[Start of Attachment]
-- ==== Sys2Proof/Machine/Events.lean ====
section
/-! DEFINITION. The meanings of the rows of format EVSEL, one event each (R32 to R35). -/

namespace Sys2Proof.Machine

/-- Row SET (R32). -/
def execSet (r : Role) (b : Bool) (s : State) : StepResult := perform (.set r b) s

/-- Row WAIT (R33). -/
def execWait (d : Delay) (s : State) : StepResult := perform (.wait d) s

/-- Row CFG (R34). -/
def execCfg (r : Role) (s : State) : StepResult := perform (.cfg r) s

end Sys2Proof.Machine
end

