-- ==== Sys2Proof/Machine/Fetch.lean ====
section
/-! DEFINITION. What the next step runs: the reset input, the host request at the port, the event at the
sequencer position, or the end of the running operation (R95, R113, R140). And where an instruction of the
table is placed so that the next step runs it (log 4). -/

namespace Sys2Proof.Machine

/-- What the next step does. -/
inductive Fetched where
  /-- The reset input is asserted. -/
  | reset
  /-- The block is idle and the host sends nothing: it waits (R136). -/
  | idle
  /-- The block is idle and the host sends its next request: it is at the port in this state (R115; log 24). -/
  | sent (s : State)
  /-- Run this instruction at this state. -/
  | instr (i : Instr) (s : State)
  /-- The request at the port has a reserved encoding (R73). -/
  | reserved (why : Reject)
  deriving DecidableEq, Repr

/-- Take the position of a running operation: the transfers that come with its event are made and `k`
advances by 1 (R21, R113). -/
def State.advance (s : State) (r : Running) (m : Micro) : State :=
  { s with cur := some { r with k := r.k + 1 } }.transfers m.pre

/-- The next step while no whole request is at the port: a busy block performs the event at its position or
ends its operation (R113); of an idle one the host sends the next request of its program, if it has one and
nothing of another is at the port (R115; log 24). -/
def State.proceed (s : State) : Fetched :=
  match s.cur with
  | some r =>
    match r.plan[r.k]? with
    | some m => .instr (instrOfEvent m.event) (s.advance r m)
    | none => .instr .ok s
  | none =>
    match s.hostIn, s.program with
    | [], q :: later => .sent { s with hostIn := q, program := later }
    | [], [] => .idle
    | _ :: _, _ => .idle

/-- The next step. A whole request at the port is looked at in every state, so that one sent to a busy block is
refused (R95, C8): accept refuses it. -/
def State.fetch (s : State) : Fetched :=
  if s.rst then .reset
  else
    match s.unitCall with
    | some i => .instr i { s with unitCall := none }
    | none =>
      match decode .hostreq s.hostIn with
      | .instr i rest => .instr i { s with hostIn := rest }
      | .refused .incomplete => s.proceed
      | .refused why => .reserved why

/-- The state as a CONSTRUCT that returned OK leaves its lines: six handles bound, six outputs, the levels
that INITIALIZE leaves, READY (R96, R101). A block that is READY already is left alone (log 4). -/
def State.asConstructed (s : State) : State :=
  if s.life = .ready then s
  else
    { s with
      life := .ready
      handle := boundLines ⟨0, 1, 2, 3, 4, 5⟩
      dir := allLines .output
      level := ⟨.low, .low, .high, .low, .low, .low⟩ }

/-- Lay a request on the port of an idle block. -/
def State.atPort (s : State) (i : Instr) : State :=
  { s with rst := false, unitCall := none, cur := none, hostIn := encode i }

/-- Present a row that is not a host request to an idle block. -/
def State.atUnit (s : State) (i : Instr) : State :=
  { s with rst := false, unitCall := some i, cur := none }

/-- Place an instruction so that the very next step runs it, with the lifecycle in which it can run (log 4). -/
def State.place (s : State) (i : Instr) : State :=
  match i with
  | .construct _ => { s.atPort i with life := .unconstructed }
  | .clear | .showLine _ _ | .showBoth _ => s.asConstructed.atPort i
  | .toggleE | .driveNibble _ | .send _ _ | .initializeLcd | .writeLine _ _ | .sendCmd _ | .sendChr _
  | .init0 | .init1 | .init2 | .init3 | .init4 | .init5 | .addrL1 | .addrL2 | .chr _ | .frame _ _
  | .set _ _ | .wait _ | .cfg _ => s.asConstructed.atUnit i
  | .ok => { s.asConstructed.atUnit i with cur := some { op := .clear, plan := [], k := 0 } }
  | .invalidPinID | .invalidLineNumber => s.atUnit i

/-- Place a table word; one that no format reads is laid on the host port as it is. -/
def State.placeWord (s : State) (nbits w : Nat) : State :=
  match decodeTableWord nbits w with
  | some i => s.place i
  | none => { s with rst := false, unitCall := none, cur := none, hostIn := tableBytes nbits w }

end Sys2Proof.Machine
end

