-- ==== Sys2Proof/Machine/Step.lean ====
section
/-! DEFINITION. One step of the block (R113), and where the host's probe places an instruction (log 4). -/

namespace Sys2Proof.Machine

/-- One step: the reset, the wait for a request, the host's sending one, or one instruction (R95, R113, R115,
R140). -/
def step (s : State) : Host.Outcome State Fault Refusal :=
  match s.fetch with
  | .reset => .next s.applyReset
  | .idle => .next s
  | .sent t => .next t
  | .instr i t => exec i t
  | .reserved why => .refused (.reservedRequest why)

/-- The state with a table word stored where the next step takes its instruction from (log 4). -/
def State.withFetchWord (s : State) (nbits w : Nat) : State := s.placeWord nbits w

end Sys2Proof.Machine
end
[End of Attachment]
- _Exercise details_:
Return all the data above once more, precisely as given.

- _Expected answer_:
-- ==== Sys2Proof/Machine/Events.lean ====
section
/-! DEFINITION. The meanings of the rows of format EVSEL, one event each (R32 to R35). -/

namespace Sys2Proof.Machine

/-- Row SET (R32). -/
def execSet (r : Role) (b : Bool) (s : State) : StepResult := perform (.set r b) s

/-- Row WAIT (R33). -/
def execWait (d : Delay) (s : State) : StepResult := perform (.wait d) s

/-- Row CFG (R34). -/
def execCfg (r : Role) (s : State) : StepResult := perform (.cfg r) s

end Sys2Proof.Machine
end

-- ==== Sys2Proof/Machine/Fetch.lean ====
section
/-! DEFINITION. What the next step runs: the reset input, the host request at the port, the event at the
sequencer position, or the end of the running operation (R95, R113, R140). And where an instruction of the
table is placed so that the next step runs it (log 4). -/

namespace Sys2Proof.Machine

/-- What the next step does. -/
inductive Fetched where
  /-- The reset input is asserted. -/
  | reset
  /-- The block is idle and the host sends nothing: it waits (R136). -/
  | idle
  /-- The block is idle and the host sends its next request: it is at the port in this state (R115; log 24). -/
  | sent (s : State)
  /-- Run this instruction at this state. -/
  | instr (i : Instr) (s : State)
  /-- The request at the port has a reserved encoding (R73). -/
  | reserved (why : Reject)
  deriving DecidableEq, Repr

/-- Take the position of a running operation: the transfers that come with its event are made and `k`
advances by 1 (R21, R113). -/
def State.advance (s : State) (r : Running) (m : Micro) : State :=
  { s with cur := some { r with k := r.k + 1 } }.transfers m.pre

/-- The next step while no whole request is at the port: a busy block performs the event at its position or
ends its operation (R113); of an idle one the host sends the next request of its program, if it has one and
nothing of another is at the port (R115; log 24). -/
def State.proceed (s : State) : Fetched :=
  match s.cur with
  | some r =>
    match r.plan[r.k]? with
    | some m => .instr (instrOfEvent m.event) (s.advance r m)
    | none => .instr .ok s
  | none =>
    match s.hostIn, s.program with
    | [], q :: later => .sent { s with hostIn := q, program := later }
    | [], [] => .idle
    | _ :: _, _ => .idle

/-- The next step. A whole request at the port is looked at in every state, so that one sent to a busy block is
refused (R95, C8): accept refuses it. -/
def State.fetch (s : State) : Fetched :=
  if s.rst then .reset
  else
    match s.unitCall with
    | some i => .instr i { s with unitCall := none }
    | none =>
      match decode .hostreq s.hostIn with
      | .instr i rest => .instr i { s with hostIn := rest }
      | .refused .incomplete => s.proceed
      | .refused why => .reserved why

/-- The state as a CONSTRUCT that returned OK leaves its lines: six handles bound, six outputs, the levels
that INITIALIZE leaves, READY (R96, R101). A block that is READY already is left alone (log 4). -/
def State.asConstructed (s : State) : State :=
  if s.life = .ready then s
  else
    { s with
      life := .ready
      handle := boundLines ⟨0, 1, 2, 3, 4, 5⟩
      dir := allLines .output
      level := ⟨.low, .low, .high, .low, .low, .low⟩ }

/-- Lay a request on the port of an idle block. -/
def State.atPort (s : State) (i : Instr) : State :=
  { s with rst := false, unitCall := none, cur := none, hostIn := encode i }

/-- Present a row that is not a host request to an idle block. -/
def State.atUnit (s : State) (i : Instr) : State :=
  { s with rst := false, unitCall := some i, cur := none }

/-- Place an instruction so that the very next step runs it, with the lifecycle in which it can run (log 4). -/
def State.place (s : State) (i : Instr) : State :=
  match i with
  | .construct _ => { s.atPort i with life := .unconstructed }
  | .clear | .showLine _ _ | .showBoth _ => s.asConstructed.atPort i
  | .toggleE | .driveNibble _ | .send _ _ | .initializeLcd | .writeLine _ _ | .sendCmd _ | .sendChr _
  | .init0 | .init1 | .init2 | .init3 | .init4 | .init5 | .addrL1 | .addrL2 | .chr _ | .frame _ _
  | .set _ _ | .wait _ | .cfg _ => s.asConstructed.atUnit i
  | .ok => { s.asConstructed.atUnit i with cur := some { op := .clear, plan := [], k := 0 } }
  | .invalidPinID | .invalidLineNumber => s.atUnit i

/-- Place a table word; one that no format reads is laid on the host port as it is. -/
def State.placeWord (s : State) (nbits w : Nat) : State :=
  match decodeTableWord nbits w with
  | some i => s.place i
  | none => { s with rst := false, unitCall := none, cur := none, hostIn := tableBytes nbits w }

end Sys2Proof.Machine
end

-- ==== Sys2Proof/Machine/Step.lean ====
section
/-! DEFINITION. One step of the block (R113), and where the host's probe places an instruction (log 4). -/

namespace Sys2Proof.Machine

/-- One step: the reset, the wait for a request, the host's sending one, or one instruction (R95, R113, R115,
R140). -/
def step (s : State) : Host.Outcome State Fault Refusal :=
  match s.fetch with
  | .reset => .next s.applyReset
  | .idle => .next s
  | .sent t => .next t
  | .instr i t => exec i t
  | .reserved why => .refused (.reservedRequest why)

/-- The state with a table word stored where the next step takes its instruction from (log 4). -/
def State.withFetchWord (s : State) (nbits w : Nat) : State := s.placeWord nbits w

end Sys2Proof.Machine
end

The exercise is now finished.